Из-за тучи выглянуло солнце, осветило двор, отчего гультяйские лица засияли такой надеждой, что Кирило торопливо пообещал:
— Всё напишем, товариство! Наш писарь сложит!
С письмом управились быстро, Петрусь старался.
Правда, казалось, пишет самому Богу. Неужели царь возьмёт в руки бумагу, лежащую пока что на тёмном дубовом столе? Нет. Прочтут слуги... Петрусь имел возможность изложить наконец свои мысли перед царём, пусть и на бумаге, но от волнения мысли туманились, писал только то, что говорили старые умные гультяи, более всего — батько Голый. А получалось хорошо, будто в самом деле излагал своё, сокровенное. Правды, правды мало на земле. Пусть царь её установит.
Письмо прочитали с того самого высокого крыльца. Толпа криком подтвердила, что писано славно. Кое-кто, вскочив на крыльцо, совал в бумагу нос... Потом письмо при всём народе зашили Кирилу в жупан. Кто-то сказал, что жупан уже ношен полковником Трощинским. Кирило хоть и невысок ростом, но плотен. Жупан на нём в облипку. Только внизу подрезали. Пригляделся Петрусь — э, да и Кирило поседел, одни брови рыжие, потому и весь он кажется рыжим. Теперь получается — напрасно тратил жизнь, пока не встретил батька Голого да не поцеловали они друг другу в залог побратимства сабли.

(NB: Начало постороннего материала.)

-- ==== Sys2Proof/Machine/Convert.lean ====
section
/-! DEFINITION. Numeric conversion and bit reinterpretation (41_conversion.md): CVT, BITCAST. One meaning per instruction, each one line over the
shared operand forms of Ops.lean; every meaning answers a next state (60_exceptions.md R174, R175). -/
namespace Sys2Proof.Machine

/-- CVT.F64x2.F64x2 (41_conversion.md R90, R95). -/
def execCvtF64x2F64x2 (s : State) : Host.Outcome State Fault Refusal := .next (s.retag .f64x2 .f64x2)

/-- CVT.F64x2.F32x4 (41_conversion.md R90, R94). -/
def execCvtF64x2F32x4 (s : State) : Host.Outcome State Fault Refusal := .next (s.convert .f64x2 .f32x4 (convFloatToFloat binary32 binary64 64))

/-- CVT.F64x2.I32x4 (41_conversion.md R90, R92). -/
def execCvtF64x2I32x4 (s : State) : Host.Outcome State Fault Refusal := .next (s.convert .f64x2 .i32x4 (convIntToFloat binary64 64))

/-- CVT.F64x2.I16x8 (41_conversion.md R90, R92). -/
def execCvtF64x2I16x8 (s : State) : Host.Outcome State Fault Refusal := .next (s.convert .f64x2 .i16x8 (convIntToFloat binary64 64))

/-- CVT.F64x2.I8x16 (41_conversion.md R90, R92). -/
def execCvtF64x2I8x16 (s : State) : Host.Outcome State Fault Refusal := .next (s.convert .f64x2 .i8x16 (convIntToFloat binary64 64))

/-- CVT.F32x4.F64x2 (41_conversion.md R90, R94). -/
def execCvtF32x4F64x2 (s : State) : Host.Outcome State Fault Refusal := .next (s.convert .f32x4 .f64x2 (convFloatToFloat binary64 binary32 32))

/-- CVT.F32x4.F32x4 (41_conversion.md R90, R95). -/
def execCvtF32x4F32x4 (s : State) : Host.Outcome State Fault Refusal := .next (s.retag .f32x4 .f32x4)

/-- CVT.F32x4.I32x4 (41_conversion.md R90, R92). -/
def execCvtF32x4I32x4 (s : State) : Host.Outcome State Fault Refusal := .next (s.convert .f32x4 .i32x4 (convIntToFloat binary32 32))

/-- CVT.F32x4.I16x8 (41_conversion.md R90, R92). -/
def execCvtF32x4I16x8 (s : State) : Host.Outcome State Fault Refusal := .next (s.convert .f32x4 .i16x8 (convIntToFloat binary32 32))

/-- CVT.F32x4.I8x16 (41_conversion.md R90, R92). -/
def execCvtF32x4I8x16 (s : State) : Host.Outcome State Fault Refusal := .next (s.convert .f32x4 .i8x16 (convIntToFloat binary32 32))

/-- CVT.I32x4.F64x2 (41_conversion.md R90, R93). -/
def execCvtI32x4F64x2 (s : State) : Host.Outcome State Fault Refusal := .next (s.convert .i32x4 .f64x2 (convFloatToInt binary64 32))

/-- CVT.I32x4.F32x4 (41_conversion.md R90, R93). -/
def execCvtI32x4F32x4 (s : State) : Host.Outcome State Fault Refusal := .next (s.convert .i32x4 .f32x4 (convFloatToInt binary32 32))

/-- CVT.I32x4.I32x4 (41_conversion.md R90, R95). -/
def execCvtI32x4I32x4 (s : State) : Host.Outcome State Fault Refusal := .next (s.retag .i32x4 .i32x4)

/-- CVT.I32x4.I16x8 (41_conversion.md R90, R91). -/
def execCvtI32x4I16x8 (s : State) : Host.Outcome State Fault Refusal := .next (s.convert .i32x4 .i16x8 (convSignExtend 32))

/-- CVT.I32x4.I8x16 (41_conversion.md R90, R91). -/
def execCvtI32x4I8x16 (s : State) : Host.Outcome State Fault Refusal := .next (s.convert .i32x4 .i8x16 (convSignExtend 32))

/-- CVT.I16x8.F64x2 (41_conversion.md R90, R93). -/
def execCvtI16x8F64x2 (s : State) : Host.Outcome State Fault Refusal := .next (s.convert .i16x8 .f64x2 (convFloatToInt binary64 16))

/-- CVT.I16x8.F32x4 (41_conversion.md R90, R93). -/
def execCvtI16x8F32x4 (s : State) : Host.Outcome State Fault Refusal := .next (s.convert .i16x8 .f32x4 (convFloatToInt binary32 16))

/-- CVT.I16x8.I32x4 (41_conversion.md R90, R91). -/
def execCvtI16x8I32x4 (s : State) : Host.Outcome State Fault Refusal := .next (s.convert .i16x8 .i32x4 (convTruncate 16))

/-- CVT.I16x8.I16x8 (41_conversion.md R90, R95). -/
def execCvtI16x8I16x8 (s : State) : Host.Outcome State Fault Refusal := .next (s.retag .i16x8 .i16x8)

/-- CVT.I16x8.I8x16 (41_conversion.md R90, R91). -/
def execCvtI16x8I8x16 (s : State) : Host.Outcome State Fault Refusal := .next (s.convert .i16x8 .i8x16 (convSignExtend 16))

/-- CVT.I8x16.F64x2 (41_conversion.md R90, R93). -/
def execCvtI8x16F64x2 (s : State) : Host.Outcome State Fault Refusal := .next (s.convert .i8x16 .f64x2 (convFloatToInt binary64 8))

/-- CVT.I8x16.F32x4 (41_conversion.md R90, R93). -/
def execCvtI8x16F32x4 (s : State) : Host.Outcome State Fault Refusal := .next (s.convert .i8x16 .f32x4 (convFloatToInt binary32 8))

/-- CVT.I8x16.I32x4 (41_conversion.md R90, R91). -/
def execCvtI8x16I32x4 (s : State) : Host.Outcome State Fault Refusal := .next (s.convert .i8x16 .i32x4 (convTruncate 8))

/-- CVT.I8x16.I16x8 (41_conversion.md R90, R91). -/
def execCvtI8x16I16x8 (s : State) : Host.Outcome State Fault Refusal := .next (s.convert .i8x16 .i16x8 (convTruncate 8))

/-- CVT.I8x16.I8x16 (41_conversion.md R90, R95). -/
def execCvtI8x16I8x16 (s : State) : Host.Outcome State Fault Refusal := .next (s.retag .i8x16 .i8x16)

/-- BITCAST.F64x2.F64x2 (41_conversion.md R96). -/
def execBitcastF64x2F64x2 (s : State) : Host.Outcome State Fault Refusal := .next (s.retag .f64x2 .f64x2)

/-- BITCAST.F64x2.F32x4 (41_conversion.md R96). -/
def execBitcastF64x2F32x4 (s : State) : Host.Outcome State Fault Refusal := .next (s.retag .f64x2 .f32x4)

/-- BITCAST.F64x2.I32x4 (41_conversion.md R96). -/
def execBitcastF64x2I32x4 (s : State) : Host.Outcome State Fault Refusal := .next (s.retag .f64x2 .i32x4)

/-- BITCAST.F64x2.I16x8 (41_conversion.md R96). -/
def execBitcastF64x2I16x8 (s : State) : Host.Outcome State Fault Refusal := .next (s.retag .f64x2 .i16x8)

/-- BITCAST.F64x2.I8x16 (41_conversion.md R96). -/
def execBitcastF64x2I8x16 (s : State) : Host.Outcome State Fault Refusal := .next (s.retag .f64x2 .i8x16)

/-- BITCAST.F32x4.F64x2 (41_conversion.md R96). -/
def execBitcastF32x4F64x2 (s : State) : Host.Outcome State Fault Refusal := .next (s.retag .f32x4 .f64x2)

/-- BITCAST.F32x4.F32x4 (41_conversion.md R96). -/
def execBitcastF32x4F32x4 (s : State) : Host.Outcome State Fault Refusal := .next (s.retag .f32x4 .f32x4)

/-- BITCAST.F32x4.I32x4 (41_conversion.md R96). -/
def execBitcastF32x4I32x4 (s : State) : Host.Outcome State Fault Refusal := .next (s.retag .f32x4 .i32x4)

/-- BITCAST.F32x4.I16x8 (41_conversion.md R96). -/
def execBitcastF32x4I16x8 (s : State) : Host.Outcome State Fault Refusal := .next (s.retag .f32x4 .i16x8)

/-- BITCAST.F32x4.I8x16 (41_conversion.md R96). -/
def execBitcastF32x4I8x16 (s : State) : Host.Outcome State Fault Refusal := .next (s.retag .f32x4 .i8x16)

/-- BITCAST.I32x4.F64x2 (41_conversion.md R96). -/
def execBitcastI32x4F64x2 (s : State) : Host.Outcome State Fault Refusal := .next (s.retag .i32x4 .f64x2)

/-- BITCAST.I32x4.F32x4 (41_conversion.md R96). -/
def execBitcastI32x4F32x4 (s : State) : Host.Outcome State Fault Refusal := .next (s.retag .i32x4 .f32x4)

/-- BITCAST.I32x4.I32x4 (41_conversion.md R96). -/
def execBitcastI32x4I32x4 (s : State) : Host.Outcome State Fault Refusal := .next (s.retag .i32x4 .i32x4)

/-- BITCAST.I32x4.I16x8 (41_conversion.md R96). -/
def execBitcastI32x4I16x8 (s : State) : Host.Outcome State Fault Refusal := .next (s.retag .i32x4 .i16x8)

/-- BITCAST.I32x4.I8x16 (41_conversion.md R96). -/
def execBitcastI32x4I8x16 (s : State) : Host.Outcome State Fault Refusal := .next (s.retag .i32x4 .i8x16)

/-- BITCAST.I16x8.F64x2 (41_conversion.md R96). -/
def execBitcastI16x8F64x2 (s : State) : Host.Outcome State Fault Refusal := .next (s.retag .i16x8 .f64x2)

/-- BITCAST.I16x8.F32x4 (41_conversion.md R96). -/
def execBitcastI16x8F32x4 (s : State) : Host.Outcome State Fault Refusal := .next (s.retag .i16x8 .f32x4)

/-- BITCAST.I16x8.I32x4 (41_conversion.md R96). -/
def execBitcastI16x8I32x4 (s : State) : Host.Outcome State Fault Refusal := .next (s.retag .i16x8 .i32x4)

/-- BITCAST.I16x8.I16x8 (41_conversion.md R96). -/
def execBitcastI16x8I16x8 (s : State) : Host.Outcome State Fault Refusal := .next (s.retag .i16x8 .i16x8)

/-- BITCAST.I16x8.I8x16 (41_conversion.md R96). -/
def execBitcastI16x8I8x16 (s : State) : Host.Outcome State Fault Refusal := .next (s.retag .i16x8 .i8x16)

/-- BITCAST.I8x16.F64x2 (41_conversion.md R96). -/
def execBitcastI8x16F64x2 (s : State) : Host.Outcome State Fault Refusal := .next (s.retag .i8x16 .f64x2)

/-- BITCAST.I8x16.F32x4 (41_conversion.md R96). -/
def execBitcastI8x16F32x4 (s : State) : Host.Outcome State Fault Refusal := .next (s.retag .i8x16 .f32x4)

/-- BITCAST.I8x16.I32x4 (41_conversion.md R96). -/
def execBitcastI8x16I32x4 (s : State) : Host.Outcome State Fault Refusal := .next (s.retag .i8x16 .i32x4)

/-- BITCAST.I8x16.I16x8 (41_conversion.md R96). -/
def execBitcastI8x16I16x8 (s : State) : Host.Outcome State Fault Refusal := .next (s.retag .i8x16 .i16x8)

/-- BITCAST.I8x16.I8x16 (41_conversion.md R96). -/
def execBitcastI8x16I8x16 (s : State) : Host.Outcome State Fault Refusal := .next (s.retag .i8x16 .i8x16)

end Sys2Proof.Machine
end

Петра Журавля утешало то, что Мазепа раскрыл свои предательские планы.
Петрусь отвёл Галю подальше от толпы, взял её за тонкую руку.
— Поклянись, что сейчас же поедешь к моей матери!
— Петрусь, сердце моё! Мы с твоей мамой, тётей Христей, будем за тебя молиться!
Стояла печальная, не убирала из казацких ладоней свою тонкую кисть... А он запоминал и так до мельчайших чёрточек знакомое лицо. Эх, Галя, Галя...
Посланцам дали самых быстрых коней из конюшни полковника Трощинского. Отправились втроём. Так проскользнёшь везде. А толпой — кто его знает. На дорогах полно мазепинцев. За два дня отъехали далеко.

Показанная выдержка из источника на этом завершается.